-- WHAT TO DO --
State how many lines of the data contain the word "withdrawal", and write nothing besides the number.

--- EXCERPTED RECORDS ---

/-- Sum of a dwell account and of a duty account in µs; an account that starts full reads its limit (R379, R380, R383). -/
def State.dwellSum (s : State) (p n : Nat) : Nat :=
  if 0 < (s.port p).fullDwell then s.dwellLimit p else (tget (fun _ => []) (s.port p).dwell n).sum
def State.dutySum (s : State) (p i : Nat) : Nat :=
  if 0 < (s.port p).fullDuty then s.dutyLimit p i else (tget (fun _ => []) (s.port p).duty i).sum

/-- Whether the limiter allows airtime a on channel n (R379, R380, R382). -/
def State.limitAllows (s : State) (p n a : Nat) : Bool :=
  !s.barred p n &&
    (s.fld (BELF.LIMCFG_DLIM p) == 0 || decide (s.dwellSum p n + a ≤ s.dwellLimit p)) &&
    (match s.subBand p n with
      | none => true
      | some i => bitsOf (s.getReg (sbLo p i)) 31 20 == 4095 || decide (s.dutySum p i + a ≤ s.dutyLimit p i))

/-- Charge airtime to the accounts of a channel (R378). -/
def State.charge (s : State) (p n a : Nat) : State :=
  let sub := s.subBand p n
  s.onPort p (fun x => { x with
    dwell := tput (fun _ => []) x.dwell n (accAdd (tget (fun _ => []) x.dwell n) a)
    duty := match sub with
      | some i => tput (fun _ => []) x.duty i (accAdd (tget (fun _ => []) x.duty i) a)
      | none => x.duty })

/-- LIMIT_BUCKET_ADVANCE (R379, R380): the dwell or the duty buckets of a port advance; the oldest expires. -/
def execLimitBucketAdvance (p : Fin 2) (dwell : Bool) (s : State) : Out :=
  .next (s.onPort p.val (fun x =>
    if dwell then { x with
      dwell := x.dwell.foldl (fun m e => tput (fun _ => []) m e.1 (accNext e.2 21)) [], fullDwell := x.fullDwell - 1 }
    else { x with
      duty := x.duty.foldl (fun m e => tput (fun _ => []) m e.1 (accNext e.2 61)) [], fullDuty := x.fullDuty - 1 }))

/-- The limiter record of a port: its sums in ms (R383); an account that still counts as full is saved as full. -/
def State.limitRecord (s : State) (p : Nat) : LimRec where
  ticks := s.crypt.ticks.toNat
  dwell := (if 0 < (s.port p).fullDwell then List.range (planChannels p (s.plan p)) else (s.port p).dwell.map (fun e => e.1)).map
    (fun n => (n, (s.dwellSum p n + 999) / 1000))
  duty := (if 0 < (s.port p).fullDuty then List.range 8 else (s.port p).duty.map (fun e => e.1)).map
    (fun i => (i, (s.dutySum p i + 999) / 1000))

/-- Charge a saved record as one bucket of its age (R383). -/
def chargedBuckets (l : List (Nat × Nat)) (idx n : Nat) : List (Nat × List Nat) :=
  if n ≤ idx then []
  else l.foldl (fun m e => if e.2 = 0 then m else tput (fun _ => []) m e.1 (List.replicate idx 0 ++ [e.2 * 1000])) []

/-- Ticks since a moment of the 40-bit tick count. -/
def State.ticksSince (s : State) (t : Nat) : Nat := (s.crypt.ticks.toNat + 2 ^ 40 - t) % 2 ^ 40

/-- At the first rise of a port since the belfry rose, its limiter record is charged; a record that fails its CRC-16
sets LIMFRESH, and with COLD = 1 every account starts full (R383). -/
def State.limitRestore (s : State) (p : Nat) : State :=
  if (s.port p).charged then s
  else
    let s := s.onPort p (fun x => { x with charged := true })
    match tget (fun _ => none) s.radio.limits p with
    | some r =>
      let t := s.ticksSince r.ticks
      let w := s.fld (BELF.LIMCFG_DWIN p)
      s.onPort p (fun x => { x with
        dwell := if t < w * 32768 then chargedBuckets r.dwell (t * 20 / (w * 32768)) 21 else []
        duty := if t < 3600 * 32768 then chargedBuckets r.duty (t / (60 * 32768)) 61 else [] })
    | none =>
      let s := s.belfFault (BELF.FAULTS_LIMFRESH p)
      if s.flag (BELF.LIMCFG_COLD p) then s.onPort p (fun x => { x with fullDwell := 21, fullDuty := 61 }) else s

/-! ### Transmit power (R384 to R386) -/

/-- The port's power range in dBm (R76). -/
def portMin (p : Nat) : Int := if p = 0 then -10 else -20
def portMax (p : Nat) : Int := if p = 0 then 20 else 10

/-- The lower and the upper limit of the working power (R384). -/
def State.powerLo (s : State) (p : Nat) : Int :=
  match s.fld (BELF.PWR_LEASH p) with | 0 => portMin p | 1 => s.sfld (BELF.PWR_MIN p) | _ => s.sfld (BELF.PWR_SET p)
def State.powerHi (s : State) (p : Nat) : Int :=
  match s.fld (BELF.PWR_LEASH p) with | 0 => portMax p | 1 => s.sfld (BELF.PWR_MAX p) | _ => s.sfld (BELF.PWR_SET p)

---
--- EXCERPTED RECORDS ---

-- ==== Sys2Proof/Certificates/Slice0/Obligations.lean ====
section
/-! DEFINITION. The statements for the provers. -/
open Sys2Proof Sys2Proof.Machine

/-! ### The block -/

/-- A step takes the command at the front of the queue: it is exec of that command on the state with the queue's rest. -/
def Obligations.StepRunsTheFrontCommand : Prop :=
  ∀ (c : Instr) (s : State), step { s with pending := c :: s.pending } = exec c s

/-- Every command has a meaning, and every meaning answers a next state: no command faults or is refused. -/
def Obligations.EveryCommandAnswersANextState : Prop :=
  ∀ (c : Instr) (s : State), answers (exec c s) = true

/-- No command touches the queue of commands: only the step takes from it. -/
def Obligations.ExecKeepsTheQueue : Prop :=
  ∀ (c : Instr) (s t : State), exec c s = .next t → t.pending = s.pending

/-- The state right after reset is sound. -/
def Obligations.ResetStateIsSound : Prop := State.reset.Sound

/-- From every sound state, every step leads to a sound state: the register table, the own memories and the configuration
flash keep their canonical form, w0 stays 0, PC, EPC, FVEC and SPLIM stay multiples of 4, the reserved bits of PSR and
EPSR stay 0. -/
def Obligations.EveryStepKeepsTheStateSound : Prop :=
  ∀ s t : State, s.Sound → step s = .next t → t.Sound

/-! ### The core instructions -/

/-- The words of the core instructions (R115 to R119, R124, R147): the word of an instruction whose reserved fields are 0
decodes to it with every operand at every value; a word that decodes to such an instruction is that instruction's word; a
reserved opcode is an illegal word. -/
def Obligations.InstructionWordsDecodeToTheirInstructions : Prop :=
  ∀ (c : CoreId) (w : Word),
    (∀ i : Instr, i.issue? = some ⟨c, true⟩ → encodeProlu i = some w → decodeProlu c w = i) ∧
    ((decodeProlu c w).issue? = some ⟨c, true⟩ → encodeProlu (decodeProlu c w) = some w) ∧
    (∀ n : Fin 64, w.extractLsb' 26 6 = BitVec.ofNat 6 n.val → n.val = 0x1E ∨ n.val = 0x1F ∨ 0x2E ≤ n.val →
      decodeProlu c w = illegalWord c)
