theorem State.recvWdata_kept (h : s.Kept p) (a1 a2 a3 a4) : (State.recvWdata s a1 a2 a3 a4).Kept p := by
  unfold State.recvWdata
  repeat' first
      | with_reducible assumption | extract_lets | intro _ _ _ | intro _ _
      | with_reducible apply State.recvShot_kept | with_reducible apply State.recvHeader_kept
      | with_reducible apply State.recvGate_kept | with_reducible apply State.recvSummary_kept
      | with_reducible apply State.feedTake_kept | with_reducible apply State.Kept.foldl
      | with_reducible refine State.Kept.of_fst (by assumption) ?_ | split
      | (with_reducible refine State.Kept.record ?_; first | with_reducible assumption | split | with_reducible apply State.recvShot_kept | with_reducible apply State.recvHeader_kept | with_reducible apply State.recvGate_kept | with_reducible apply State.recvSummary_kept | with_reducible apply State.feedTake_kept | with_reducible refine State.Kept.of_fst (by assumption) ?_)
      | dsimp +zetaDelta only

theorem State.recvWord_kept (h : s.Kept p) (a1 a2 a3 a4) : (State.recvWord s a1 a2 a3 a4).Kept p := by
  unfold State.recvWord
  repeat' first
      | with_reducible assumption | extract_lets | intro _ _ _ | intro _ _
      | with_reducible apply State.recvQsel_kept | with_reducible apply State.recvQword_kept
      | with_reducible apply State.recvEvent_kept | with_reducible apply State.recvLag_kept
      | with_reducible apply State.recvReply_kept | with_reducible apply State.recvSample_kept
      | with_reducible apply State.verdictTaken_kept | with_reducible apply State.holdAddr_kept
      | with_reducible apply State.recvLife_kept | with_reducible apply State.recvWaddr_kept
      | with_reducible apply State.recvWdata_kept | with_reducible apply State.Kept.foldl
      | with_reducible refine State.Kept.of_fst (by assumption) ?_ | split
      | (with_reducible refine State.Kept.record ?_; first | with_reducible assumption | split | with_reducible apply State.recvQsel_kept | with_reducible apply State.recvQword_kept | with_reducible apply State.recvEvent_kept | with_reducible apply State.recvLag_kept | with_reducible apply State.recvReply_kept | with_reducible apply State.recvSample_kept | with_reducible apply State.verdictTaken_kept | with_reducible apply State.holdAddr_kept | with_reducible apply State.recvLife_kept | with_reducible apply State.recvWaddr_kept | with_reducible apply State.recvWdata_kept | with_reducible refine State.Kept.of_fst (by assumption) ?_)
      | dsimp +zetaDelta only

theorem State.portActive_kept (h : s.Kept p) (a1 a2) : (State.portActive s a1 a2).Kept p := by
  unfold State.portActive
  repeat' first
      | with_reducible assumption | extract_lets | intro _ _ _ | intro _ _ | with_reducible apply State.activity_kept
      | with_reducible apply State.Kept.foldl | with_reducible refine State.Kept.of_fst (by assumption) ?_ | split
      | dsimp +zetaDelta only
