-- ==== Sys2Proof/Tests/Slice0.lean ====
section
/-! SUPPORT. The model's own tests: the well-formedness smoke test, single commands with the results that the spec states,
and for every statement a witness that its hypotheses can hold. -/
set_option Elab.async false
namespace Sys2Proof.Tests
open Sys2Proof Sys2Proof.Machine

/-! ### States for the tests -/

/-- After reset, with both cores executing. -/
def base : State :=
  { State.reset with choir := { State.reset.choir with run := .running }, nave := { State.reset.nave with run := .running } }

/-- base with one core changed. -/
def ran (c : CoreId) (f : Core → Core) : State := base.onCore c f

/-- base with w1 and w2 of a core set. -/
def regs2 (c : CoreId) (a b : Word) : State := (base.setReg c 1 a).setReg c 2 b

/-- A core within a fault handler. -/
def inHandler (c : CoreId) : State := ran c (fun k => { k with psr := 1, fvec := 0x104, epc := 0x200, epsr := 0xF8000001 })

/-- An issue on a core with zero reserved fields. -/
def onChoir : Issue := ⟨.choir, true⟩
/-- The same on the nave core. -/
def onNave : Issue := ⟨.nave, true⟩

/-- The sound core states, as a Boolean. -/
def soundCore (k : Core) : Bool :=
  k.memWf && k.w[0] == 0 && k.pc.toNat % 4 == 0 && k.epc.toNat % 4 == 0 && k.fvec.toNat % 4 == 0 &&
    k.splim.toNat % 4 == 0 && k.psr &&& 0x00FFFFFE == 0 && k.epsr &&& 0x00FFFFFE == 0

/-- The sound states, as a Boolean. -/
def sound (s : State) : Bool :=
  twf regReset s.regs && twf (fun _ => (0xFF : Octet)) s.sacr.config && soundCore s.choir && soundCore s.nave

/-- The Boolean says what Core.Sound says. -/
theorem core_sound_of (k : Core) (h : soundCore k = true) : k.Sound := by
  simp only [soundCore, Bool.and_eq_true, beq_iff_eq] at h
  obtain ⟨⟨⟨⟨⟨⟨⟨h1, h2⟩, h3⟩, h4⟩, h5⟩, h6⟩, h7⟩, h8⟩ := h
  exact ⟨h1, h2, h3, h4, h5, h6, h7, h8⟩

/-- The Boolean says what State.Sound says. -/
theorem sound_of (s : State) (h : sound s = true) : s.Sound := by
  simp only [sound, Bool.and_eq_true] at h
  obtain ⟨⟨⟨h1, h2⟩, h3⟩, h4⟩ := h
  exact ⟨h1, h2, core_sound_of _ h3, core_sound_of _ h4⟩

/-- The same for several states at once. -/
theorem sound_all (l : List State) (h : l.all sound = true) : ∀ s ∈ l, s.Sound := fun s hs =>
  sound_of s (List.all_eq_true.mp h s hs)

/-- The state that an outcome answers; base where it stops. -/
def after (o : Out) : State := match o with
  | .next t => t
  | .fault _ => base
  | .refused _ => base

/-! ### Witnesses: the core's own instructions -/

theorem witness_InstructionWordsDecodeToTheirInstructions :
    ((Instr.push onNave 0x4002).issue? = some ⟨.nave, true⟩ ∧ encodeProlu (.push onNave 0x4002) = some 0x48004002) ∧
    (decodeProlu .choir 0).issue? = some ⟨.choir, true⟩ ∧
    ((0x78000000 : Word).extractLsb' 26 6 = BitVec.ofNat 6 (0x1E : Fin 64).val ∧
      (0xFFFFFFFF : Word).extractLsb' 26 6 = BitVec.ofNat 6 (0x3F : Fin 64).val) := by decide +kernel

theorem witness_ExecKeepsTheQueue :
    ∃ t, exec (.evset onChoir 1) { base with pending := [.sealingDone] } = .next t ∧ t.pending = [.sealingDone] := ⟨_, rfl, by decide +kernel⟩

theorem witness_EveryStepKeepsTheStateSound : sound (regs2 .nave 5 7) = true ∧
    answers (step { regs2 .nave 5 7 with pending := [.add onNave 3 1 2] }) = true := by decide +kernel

---
--- EXCERPTED RECORDS ---

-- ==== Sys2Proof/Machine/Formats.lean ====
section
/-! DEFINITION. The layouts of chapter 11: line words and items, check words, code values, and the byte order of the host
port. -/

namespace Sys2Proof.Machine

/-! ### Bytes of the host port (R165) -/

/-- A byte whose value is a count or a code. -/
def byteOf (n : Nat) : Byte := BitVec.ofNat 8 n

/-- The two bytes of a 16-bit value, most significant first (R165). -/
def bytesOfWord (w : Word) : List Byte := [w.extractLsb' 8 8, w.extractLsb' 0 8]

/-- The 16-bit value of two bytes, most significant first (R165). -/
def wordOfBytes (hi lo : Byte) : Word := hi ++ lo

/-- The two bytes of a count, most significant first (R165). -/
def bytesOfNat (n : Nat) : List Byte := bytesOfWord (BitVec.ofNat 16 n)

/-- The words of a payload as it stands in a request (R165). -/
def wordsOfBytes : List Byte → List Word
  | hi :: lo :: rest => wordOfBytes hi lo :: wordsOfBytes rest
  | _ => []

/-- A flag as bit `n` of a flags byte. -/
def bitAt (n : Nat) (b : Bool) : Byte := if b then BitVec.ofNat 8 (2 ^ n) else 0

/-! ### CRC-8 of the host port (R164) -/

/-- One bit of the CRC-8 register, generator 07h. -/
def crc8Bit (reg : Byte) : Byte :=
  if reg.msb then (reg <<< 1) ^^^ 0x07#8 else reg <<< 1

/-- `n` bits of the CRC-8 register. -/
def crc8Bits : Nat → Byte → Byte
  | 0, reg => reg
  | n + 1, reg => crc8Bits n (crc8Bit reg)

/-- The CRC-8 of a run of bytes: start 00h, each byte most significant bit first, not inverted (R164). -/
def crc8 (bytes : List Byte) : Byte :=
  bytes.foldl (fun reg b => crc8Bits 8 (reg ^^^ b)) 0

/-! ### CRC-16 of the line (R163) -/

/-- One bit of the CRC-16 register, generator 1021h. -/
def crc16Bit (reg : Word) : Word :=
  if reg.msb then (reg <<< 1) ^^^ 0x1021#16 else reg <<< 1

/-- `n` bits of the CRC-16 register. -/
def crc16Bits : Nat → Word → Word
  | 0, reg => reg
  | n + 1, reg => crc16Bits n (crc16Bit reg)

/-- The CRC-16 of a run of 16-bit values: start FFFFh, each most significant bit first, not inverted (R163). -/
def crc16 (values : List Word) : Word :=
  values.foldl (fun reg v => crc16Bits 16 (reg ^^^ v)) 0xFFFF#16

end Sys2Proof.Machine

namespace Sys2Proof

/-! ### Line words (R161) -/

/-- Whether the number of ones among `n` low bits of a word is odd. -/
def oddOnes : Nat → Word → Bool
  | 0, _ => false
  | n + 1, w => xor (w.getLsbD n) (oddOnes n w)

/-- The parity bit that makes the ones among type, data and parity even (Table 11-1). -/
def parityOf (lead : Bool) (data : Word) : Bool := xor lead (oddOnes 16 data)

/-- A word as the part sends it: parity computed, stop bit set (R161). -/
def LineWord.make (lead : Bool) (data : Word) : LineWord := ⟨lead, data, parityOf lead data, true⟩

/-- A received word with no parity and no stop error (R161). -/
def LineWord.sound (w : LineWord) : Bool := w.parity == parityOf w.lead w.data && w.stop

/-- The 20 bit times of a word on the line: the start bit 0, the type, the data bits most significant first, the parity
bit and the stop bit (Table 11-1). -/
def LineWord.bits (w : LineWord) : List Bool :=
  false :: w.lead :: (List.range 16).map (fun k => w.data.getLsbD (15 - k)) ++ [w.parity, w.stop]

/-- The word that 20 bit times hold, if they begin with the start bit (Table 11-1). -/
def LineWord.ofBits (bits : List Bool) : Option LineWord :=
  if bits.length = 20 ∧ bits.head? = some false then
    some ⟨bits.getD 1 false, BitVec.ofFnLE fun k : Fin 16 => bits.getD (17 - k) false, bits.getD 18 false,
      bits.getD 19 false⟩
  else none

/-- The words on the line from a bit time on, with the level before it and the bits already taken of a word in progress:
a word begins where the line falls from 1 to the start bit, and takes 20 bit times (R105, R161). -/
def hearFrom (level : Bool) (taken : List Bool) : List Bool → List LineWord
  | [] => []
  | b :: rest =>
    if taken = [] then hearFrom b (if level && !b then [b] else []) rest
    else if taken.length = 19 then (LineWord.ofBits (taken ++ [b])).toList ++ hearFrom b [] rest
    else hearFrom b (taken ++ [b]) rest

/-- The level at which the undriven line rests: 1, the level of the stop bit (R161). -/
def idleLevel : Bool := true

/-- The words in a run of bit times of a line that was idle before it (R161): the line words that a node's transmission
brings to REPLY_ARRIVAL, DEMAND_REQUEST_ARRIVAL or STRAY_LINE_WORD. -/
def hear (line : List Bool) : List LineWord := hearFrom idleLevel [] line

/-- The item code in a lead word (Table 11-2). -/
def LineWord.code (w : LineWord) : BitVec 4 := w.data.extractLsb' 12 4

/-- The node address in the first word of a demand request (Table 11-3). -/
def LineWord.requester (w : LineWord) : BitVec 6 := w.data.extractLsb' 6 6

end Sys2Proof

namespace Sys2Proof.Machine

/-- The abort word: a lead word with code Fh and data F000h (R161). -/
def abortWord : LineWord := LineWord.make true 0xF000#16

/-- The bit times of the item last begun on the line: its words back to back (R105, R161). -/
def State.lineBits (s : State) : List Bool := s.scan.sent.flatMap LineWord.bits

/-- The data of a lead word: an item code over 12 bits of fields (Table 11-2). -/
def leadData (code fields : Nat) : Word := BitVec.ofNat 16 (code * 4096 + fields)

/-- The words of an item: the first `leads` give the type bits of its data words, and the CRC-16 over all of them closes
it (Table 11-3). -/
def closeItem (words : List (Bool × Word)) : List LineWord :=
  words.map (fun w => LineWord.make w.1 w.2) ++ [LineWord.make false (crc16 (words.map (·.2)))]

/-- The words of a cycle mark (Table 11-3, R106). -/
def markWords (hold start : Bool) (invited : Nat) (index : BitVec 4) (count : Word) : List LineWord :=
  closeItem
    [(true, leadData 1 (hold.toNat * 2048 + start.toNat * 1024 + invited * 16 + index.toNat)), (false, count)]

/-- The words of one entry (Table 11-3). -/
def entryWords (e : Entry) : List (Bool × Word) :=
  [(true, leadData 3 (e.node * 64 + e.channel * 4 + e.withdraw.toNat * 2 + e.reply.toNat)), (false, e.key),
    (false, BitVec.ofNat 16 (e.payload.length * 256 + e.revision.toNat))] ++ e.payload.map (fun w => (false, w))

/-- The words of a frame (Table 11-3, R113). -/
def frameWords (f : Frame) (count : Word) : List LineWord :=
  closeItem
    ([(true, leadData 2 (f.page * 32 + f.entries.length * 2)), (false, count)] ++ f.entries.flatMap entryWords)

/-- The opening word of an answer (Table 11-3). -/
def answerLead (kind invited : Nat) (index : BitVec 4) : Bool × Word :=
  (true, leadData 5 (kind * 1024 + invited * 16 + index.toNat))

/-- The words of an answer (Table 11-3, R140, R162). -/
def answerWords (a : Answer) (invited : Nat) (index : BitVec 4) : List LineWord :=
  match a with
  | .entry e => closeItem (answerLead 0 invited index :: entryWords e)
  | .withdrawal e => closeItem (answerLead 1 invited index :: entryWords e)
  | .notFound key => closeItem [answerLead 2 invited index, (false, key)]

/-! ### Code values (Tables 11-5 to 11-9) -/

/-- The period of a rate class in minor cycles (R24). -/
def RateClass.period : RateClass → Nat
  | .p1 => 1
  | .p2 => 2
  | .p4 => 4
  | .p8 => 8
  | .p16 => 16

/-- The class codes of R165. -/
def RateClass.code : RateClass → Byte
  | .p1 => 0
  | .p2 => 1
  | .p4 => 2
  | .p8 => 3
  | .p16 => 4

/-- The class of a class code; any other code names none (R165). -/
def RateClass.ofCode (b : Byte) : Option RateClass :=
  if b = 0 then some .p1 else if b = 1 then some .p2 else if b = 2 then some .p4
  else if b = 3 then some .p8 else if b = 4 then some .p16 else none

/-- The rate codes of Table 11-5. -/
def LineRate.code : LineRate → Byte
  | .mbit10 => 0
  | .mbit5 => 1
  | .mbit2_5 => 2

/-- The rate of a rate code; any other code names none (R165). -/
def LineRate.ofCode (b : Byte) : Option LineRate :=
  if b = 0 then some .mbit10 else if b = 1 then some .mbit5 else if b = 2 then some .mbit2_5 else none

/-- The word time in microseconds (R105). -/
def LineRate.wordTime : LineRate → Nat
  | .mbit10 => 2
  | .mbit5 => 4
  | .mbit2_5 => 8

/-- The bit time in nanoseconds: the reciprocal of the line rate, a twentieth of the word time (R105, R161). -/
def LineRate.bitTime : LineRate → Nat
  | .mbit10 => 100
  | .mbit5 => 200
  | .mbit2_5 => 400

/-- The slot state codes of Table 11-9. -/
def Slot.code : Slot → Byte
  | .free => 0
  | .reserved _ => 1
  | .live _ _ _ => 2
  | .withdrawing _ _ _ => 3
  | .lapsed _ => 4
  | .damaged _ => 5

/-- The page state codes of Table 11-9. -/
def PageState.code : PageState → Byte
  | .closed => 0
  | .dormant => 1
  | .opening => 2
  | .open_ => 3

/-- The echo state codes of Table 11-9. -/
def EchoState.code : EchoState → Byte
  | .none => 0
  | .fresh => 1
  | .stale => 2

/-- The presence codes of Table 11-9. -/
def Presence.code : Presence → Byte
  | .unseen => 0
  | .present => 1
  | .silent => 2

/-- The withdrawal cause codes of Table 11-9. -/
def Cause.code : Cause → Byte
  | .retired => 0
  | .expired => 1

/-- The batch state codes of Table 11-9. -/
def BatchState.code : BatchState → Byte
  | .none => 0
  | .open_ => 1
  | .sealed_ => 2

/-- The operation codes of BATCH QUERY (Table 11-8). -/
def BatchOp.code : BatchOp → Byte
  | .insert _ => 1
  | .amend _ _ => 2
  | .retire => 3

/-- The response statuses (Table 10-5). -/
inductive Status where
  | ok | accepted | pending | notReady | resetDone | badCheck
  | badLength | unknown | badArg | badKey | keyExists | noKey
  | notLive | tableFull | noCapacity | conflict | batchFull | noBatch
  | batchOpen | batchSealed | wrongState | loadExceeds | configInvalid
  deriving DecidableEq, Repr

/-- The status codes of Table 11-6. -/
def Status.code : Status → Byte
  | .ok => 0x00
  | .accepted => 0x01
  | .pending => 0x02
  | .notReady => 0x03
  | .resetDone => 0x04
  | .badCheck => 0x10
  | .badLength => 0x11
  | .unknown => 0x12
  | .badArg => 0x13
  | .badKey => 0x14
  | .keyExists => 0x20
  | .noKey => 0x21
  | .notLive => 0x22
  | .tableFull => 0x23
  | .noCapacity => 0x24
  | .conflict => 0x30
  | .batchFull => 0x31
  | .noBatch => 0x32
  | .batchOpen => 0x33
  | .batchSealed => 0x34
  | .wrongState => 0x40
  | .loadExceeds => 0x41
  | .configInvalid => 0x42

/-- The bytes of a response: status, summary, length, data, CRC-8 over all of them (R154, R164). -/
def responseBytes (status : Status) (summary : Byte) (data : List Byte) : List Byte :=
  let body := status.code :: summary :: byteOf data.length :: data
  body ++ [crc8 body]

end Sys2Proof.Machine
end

---

-- ANSWER TO THE EXERCISE --
2